### TASK ITEM:
Set down exactly the lines of the listing below, please, beginning with the first and ending with the line that holds "96 (R181). -/".

-----

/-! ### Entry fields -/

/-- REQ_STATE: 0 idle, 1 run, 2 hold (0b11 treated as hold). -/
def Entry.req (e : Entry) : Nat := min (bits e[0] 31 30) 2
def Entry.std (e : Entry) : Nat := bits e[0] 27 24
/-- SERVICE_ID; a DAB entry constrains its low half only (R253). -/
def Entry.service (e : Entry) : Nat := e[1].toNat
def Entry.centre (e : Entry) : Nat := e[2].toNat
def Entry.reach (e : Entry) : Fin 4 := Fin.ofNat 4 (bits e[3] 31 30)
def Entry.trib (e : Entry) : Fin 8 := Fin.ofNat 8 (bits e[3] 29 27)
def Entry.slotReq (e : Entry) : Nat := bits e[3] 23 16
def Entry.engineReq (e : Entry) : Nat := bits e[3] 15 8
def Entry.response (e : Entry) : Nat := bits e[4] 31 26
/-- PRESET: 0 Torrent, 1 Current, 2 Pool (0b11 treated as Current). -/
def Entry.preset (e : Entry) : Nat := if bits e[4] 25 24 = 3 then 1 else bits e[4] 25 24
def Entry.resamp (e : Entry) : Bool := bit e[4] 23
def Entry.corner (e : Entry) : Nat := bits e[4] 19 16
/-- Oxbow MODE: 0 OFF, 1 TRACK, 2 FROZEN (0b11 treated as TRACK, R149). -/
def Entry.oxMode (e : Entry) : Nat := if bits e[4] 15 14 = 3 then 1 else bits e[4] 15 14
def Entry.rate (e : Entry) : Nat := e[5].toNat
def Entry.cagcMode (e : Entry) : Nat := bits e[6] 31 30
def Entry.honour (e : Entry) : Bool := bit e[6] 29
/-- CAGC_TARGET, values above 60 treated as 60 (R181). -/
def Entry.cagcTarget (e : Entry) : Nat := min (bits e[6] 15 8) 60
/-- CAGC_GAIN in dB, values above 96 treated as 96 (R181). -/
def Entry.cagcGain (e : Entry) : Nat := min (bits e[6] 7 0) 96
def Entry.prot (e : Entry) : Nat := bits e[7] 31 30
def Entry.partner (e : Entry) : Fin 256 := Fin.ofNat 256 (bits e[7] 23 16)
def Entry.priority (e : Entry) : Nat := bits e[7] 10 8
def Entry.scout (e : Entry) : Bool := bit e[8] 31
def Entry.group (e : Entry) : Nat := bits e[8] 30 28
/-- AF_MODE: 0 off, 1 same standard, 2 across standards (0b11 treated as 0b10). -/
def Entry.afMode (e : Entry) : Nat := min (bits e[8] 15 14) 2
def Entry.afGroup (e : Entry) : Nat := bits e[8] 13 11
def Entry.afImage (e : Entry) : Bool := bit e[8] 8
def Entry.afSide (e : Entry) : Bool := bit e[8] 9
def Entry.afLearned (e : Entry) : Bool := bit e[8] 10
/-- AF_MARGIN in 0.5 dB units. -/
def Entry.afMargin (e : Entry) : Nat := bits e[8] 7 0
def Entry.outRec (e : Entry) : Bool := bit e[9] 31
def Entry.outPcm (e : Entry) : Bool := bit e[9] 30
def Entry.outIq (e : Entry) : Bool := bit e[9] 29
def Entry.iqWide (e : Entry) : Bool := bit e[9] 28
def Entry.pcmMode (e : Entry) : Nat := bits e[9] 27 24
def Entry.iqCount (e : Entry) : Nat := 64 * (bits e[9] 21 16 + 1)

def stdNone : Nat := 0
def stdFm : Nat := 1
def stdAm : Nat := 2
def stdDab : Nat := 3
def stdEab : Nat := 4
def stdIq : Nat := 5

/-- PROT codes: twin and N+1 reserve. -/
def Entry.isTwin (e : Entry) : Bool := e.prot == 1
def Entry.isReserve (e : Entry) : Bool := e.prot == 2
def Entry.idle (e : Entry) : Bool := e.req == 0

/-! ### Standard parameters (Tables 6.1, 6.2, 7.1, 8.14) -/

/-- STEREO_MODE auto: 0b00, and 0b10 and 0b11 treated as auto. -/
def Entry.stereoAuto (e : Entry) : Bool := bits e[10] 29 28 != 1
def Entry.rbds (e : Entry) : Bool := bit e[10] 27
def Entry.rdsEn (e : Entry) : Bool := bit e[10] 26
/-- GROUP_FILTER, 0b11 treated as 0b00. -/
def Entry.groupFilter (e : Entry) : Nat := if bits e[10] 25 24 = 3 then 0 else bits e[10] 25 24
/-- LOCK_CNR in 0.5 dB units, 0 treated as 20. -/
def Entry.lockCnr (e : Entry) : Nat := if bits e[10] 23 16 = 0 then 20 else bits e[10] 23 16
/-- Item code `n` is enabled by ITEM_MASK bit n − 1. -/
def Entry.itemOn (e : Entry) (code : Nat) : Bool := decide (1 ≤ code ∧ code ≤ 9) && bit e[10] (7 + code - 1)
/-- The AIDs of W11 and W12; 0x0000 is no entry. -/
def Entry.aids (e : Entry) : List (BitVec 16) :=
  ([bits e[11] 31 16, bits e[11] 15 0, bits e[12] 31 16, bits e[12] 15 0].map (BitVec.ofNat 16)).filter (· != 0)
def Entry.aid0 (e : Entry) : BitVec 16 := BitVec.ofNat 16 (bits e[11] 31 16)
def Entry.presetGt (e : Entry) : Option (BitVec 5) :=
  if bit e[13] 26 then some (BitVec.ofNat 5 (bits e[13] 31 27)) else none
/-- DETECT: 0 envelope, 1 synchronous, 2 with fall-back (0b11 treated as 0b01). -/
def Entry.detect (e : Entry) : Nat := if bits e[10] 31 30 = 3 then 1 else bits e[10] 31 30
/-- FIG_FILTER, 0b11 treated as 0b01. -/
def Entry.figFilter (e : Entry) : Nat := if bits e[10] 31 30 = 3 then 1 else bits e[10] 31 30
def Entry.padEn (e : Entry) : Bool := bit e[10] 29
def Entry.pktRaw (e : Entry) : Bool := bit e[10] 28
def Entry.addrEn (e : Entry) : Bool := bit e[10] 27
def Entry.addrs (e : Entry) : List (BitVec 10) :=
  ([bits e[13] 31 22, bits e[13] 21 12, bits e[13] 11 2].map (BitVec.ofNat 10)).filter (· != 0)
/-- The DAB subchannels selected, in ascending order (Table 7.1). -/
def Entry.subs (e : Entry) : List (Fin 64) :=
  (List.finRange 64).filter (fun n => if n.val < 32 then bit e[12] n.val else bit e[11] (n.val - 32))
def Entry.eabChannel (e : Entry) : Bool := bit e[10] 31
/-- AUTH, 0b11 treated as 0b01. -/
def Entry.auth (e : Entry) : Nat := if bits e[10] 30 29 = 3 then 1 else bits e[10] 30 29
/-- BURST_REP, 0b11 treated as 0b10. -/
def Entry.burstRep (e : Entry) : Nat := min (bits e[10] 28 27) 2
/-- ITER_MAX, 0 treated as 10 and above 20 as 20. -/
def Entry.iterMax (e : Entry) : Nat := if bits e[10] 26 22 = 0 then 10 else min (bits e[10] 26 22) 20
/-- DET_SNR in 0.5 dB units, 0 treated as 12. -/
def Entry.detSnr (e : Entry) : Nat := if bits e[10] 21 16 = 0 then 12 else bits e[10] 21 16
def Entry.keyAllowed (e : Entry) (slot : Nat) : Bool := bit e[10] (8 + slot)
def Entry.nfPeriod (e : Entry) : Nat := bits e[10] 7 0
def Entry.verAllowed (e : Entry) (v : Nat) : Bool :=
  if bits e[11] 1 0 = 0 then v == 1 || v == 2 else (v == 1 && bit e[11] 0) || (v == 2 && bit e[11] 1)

-----

### ANSWER SPACE:
/-! ### Entry fields -/

/-- REQ_STATE: 0 idle, 1 run, 2 hold (0b11 treated as hold). -/
def Entry.req (e : Entry) : Nat := min (bits e[0] 31 30) 2
def Entry.std (e : Entry) : Nat := bits e[0] 27 24
/-- SERVICE_ID; a DAB entry constrains its low half only (R253). -/
def Entry.service (e : Entry) : Nat := e[1].toNat
def Entry.centre (e : Entry) : Nat := e[2].toNat
def Entry.reach (e : Entry) : Fin 4 := Fin.ofNat 4 (bits e[3] 31 30)
def Entry.trib (e : Entry) : Fin 8 := Fin.ofNat 8 (bits e[3] 29 27)
def Entry.slotReq (e : Entry) : Nat := bits e[3] 23 16
def Entry.engineReq (e : Entry) : Nat := bits e[3] 15 8
def Entry.response (e : Entry) : Nat := bits e[4] 31 26
/-- PRESET: 0 Torrent, 1 Current, 2 Pool (0b11 treated as Current). -/
def Entry.preset (e : Entry) : Nat := if bits e[4] 25 24 = 3 then 1 else bits e[4] 25 24
def Entry.resamp (e : Entry) : Bool := bit e[4] 23
def Entry.corner (e : Entry) : Nat := bits e[4] 19 16
/-- Oxbow MODE: 0 OFF, 1 TRACK, 2 FROZEN (0b11 treated as TRACK, R149). -/
def Entry.oxMode (e : Entry) : Nat := if bits e[4] 15 14 = 3 then 1 else bits e[4] 15 14
def Entry.rate (e : Entry) : Nat := e[5].toNat
def Entry.cagcMode (e : Entry) : Nat := bits e[6] 31 30
def Entry.honour (e : Entry) : Bool := bit e[6] 29
/-- CAGC_TARGET, values above 60 treated as 60 (R181). -/
def Entry.cagcTarget (e : Entry) : Nat := min (bits e[6] 15 8) 60
/-- CAGC_GAIN in dB, values above 96 treated as 96 (R181). -/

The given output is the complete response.